» What to produce
The required answer is a copy of each line in the entries below that includes "most".

» Available data
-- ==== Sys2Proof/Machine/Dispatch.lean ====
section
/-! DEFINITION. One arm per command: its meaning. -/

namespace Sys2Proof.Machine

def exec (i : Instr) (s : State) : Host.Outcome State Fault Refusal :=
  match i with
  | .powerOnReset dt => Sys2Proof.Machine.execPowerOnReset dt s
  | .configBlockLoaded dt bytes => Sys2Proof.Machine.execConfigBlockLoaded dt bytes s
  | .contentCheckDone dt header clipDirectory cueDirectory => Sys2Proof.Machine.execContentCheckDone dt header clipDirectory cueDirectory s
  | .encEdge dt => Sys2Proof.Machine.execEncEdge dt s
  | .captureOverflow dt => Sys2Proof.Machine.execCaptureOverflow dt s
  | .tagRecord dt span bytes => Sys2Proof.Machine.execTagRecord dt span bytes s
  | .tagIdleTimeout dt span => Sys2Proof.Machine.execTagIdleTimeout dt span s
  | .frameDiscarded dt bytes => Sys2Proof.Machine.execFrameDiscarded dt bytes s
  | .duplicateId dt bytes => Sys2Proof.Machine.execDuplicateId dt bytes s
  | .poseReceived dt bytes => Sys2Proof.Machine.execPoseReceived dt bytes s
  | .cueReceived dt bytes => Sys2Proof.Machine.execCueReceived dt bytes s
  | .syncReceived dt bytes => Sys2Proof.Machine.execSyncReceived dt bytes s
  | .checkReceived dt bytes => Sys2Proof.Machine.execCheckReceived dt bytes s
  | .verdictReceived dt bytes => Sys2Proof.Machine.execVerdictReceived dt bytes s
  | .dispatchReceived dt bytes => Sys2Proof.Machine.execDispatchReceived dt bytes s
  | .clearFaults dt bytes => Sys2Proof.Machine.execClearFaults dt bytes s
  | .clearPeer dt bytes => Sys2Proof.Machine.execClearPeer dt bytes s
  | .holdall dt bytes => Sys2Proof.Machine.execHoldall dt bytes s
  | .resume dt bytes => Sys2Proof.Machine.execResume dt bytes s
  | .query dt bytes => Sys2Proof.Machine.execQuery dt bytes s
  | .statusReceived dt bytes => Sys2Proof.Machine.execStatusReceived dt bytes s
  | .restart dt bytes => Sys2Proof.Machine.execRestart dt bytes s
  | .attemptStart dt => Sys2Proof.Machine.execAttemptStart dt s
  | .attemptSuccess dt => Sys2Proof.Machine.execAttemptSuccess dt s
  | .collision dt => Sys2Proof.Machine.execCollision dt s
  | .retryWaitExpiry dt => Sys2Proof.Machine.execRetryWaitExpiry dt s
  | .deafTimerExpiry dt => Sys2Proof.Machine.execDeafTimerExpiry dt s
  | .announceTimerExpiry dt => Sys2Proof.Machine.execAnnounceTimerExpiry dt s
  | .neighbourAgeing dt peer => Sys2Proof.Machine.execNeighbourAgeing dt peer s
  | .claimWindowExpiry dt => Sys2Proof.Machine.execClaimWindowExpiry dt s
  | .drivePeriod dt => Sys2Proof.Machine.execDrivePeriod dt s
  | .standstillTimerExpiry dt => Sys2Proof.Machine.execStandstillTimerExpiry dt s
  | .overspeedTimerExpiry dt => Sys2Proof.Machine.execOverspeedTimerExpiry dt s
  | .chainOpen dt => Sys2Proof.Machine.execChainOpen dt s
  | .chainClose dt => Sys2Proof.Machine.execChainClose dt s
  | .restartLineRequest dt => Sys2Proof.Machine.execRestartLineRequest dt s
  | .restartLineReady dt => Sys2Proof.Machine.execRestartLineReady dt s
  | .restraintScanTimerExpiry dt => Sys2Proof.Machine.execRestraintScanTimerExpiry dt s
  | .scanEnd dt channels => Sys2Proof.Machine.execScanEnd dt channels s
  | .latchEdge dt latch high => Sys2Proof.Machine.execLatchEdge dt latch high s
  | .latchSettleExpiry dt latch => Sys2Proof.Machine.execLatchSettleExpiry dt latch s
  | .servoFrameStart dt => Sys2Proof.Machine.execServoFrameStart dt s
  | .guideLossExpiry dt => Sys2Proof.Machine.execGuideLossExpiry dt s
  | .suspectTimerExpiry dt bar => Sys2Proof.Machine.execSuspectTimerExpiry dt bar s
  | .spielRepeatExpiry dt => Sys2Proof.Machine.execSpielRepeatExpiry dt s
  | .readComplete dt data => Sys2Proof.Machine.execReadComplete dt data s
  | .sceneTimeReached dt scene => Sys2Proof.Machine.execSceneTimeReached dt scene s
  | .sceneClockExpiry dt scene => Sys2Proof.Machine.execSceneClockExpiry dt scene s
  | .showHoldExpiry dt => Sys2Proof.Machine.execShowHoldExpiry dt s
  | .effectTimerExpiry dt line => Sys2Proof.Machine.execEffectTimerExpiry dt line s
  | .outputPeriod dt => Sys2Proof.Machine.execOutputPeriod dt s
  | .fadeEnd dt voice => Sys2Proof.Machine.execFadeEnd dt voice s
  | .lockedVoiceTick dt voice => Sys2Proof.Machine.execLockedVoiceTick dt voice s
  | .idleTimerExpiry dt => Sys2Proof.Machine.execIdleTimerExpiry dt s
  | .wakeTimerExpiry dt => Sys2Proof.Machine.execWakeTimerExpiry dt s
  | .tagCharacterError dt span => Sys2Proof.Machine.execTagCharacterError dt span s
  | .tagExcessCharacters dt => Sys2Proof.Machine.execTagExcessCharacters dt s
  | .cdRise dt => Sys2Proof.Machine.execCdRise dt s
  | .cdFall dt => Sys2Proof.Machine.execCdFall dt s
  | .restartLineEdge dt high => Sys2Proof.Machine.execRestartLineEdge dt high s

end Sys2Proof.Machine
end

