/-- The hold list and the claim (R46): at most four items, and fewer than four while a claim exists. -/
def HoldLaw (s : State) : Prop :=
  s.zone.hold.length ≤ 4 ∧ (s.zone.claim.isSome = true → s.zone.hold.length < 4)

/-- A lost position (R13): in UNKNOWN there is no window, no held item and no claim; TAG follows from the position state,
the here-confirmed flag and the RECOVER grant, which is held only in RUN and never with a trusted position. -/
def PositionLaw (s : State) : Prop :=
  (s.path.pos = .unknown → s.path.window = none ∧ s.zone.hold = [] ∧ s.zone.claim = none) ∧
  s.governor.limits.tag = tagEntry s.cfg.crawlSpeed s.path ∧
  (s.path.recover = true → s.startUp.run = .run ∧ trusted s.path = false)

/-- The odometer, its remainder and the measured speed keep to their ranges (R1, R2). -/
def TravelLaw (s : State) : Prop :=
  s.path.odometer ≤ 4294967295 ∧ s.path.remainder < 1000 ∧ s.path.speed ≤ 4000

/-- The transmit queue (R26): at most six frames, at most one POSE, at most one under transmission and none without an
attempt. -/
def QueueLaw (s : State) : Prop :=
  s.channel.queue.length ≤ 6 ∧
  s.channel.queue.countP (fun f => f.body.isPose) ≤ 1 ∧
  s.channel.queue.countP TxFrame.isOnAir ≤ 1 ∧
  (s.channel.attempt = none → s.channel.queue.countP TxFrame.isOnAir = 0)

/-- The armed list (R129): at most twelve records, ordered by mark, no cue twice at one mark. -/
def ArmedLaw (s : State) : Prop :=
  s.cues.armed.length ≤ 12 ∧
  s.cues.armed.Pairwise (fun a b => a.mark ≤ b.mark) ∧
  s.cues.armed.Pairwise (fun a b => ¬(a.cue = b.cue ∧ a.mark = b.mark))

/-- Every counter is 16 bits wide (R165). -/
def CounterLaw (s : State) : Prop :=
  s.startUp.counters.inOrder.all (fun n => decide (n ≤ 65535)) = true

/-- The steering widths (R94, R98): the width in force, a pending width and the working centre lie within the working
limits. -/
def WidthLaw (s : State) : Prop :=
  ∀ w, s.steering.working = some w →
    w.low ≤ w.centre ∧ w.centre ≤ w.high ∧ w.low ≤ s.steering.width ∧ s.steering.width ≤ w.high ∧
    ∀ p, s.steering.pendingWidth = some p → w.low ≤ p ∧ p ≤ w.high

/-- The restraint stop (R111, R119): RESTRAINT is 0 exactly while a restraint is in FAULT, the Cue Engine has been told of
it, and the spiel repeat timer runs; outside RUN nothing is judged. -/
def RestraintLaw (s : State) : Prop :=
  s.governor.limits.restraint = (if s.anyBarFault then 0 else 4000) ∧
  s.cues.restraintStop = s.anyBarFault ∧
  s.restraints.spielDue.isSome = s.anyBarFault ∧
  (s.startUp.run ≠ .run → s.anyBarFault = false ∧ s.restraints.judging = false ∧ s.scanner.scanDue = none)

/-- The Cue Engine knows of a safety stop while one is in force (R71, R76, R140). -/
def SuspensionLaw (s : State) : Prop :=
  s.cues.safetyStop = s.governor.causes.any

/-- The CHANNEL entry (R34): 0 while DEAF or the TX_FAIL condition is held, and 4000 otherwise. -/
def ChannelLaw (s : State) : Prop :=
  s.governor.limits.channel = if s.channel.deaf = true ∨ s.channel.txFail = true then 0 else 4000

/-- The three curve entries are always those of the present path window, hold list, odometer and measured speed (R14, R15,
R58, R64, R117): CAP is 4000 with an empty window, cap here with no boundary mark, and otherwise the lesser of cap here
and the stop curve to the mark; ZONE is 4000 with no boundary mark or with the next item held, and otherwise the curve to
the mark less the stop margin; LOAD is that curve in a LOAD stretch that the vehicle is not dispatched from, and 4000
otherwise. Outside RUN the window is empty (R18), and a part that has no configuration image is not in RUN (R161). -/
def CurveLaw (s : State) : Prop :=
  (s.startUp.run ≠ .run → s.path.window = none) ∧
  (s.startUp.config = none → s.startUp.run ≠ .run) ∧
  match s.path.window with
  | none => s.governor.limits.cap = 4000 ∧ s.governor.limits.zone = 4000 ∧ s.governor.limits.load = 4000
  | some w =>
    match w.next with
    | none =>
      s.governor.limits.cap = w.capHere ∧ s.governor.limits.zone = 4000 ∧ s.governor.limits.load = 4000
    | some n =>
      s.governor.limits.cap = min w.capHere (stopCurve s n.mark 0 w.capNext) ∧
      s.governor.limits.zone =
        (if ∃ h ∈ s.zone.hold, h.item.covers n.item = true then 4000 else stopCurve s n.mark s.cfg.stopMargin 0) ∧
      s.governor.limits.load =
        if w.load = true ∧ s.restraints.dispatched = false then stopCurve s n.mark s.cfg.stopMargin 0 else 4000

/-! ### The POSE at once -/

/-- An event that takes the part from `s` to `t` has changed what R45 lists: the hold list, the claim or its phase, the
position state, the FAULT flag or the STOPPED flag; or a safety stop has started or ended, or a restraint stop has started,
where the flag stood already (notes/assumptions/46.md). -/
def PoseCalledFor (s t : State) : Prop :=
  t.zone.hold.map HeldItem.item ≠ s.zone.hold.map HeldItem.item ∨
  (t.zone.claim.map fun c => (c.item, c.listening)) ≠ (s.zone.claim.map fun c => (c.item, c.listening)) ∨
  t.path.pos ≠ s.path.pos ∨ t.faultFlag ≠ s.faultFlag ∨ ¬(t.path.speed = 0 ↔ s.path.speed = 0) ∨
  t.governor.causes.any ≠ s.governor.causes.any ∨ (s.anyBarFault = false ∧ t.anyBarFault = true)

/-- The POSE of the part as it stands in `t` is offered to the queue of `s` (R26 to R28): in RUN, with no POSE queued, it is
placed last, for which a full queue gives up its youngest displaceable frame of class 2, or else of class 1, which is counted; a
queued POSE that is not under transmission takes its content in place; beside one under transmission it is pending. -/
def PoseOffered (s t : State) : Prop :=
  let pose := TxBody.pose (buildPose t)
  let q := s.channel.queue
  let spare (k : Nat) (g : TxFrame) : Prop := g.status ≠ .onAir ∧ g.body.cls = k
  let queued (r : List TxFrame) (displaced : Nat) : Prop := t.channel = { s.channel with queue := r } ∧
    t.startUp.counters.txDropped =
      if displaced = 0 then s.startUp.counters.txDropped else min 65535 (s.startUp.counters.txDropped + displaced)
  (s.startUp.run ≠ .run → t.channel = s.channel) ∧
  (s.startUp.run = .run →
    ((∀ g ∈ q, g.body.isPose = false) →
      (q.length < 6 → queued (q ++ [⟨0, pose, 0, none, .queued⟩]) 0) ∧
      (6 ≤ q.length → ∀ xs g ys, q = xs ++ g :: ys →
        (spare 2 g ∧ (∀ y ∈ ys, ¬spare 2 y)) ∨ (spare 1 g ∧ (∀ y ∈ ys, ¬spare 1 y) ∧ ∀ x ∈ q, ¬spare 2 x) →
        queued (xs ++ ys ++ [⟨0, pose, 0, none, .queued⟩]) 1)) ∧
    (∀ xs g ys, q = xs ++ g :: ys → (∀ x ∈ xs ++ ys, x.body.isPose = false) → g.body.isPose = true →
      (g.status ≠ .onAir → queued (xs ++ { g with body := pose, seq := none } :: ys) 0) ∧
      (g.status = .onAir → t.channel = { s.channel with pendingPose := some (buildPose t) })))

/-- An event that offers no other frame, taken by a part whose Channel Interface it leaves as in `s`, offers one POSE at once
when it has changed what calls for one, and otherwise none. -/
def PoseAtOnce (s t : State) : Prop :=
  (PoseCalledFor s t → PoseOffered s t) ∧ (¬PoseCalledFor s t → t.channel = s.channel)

» Answer to this task
/-- The hold list and the claim (R46): at most four items, and fewer than four while a claim exists. -/
/-- The transmit queue (R26): at most six frames, at most one POSE, at most one under transmission and none without an
/-- The armed list (R129): at most twelve records, ordered by mark, no cue twice at one mark. -/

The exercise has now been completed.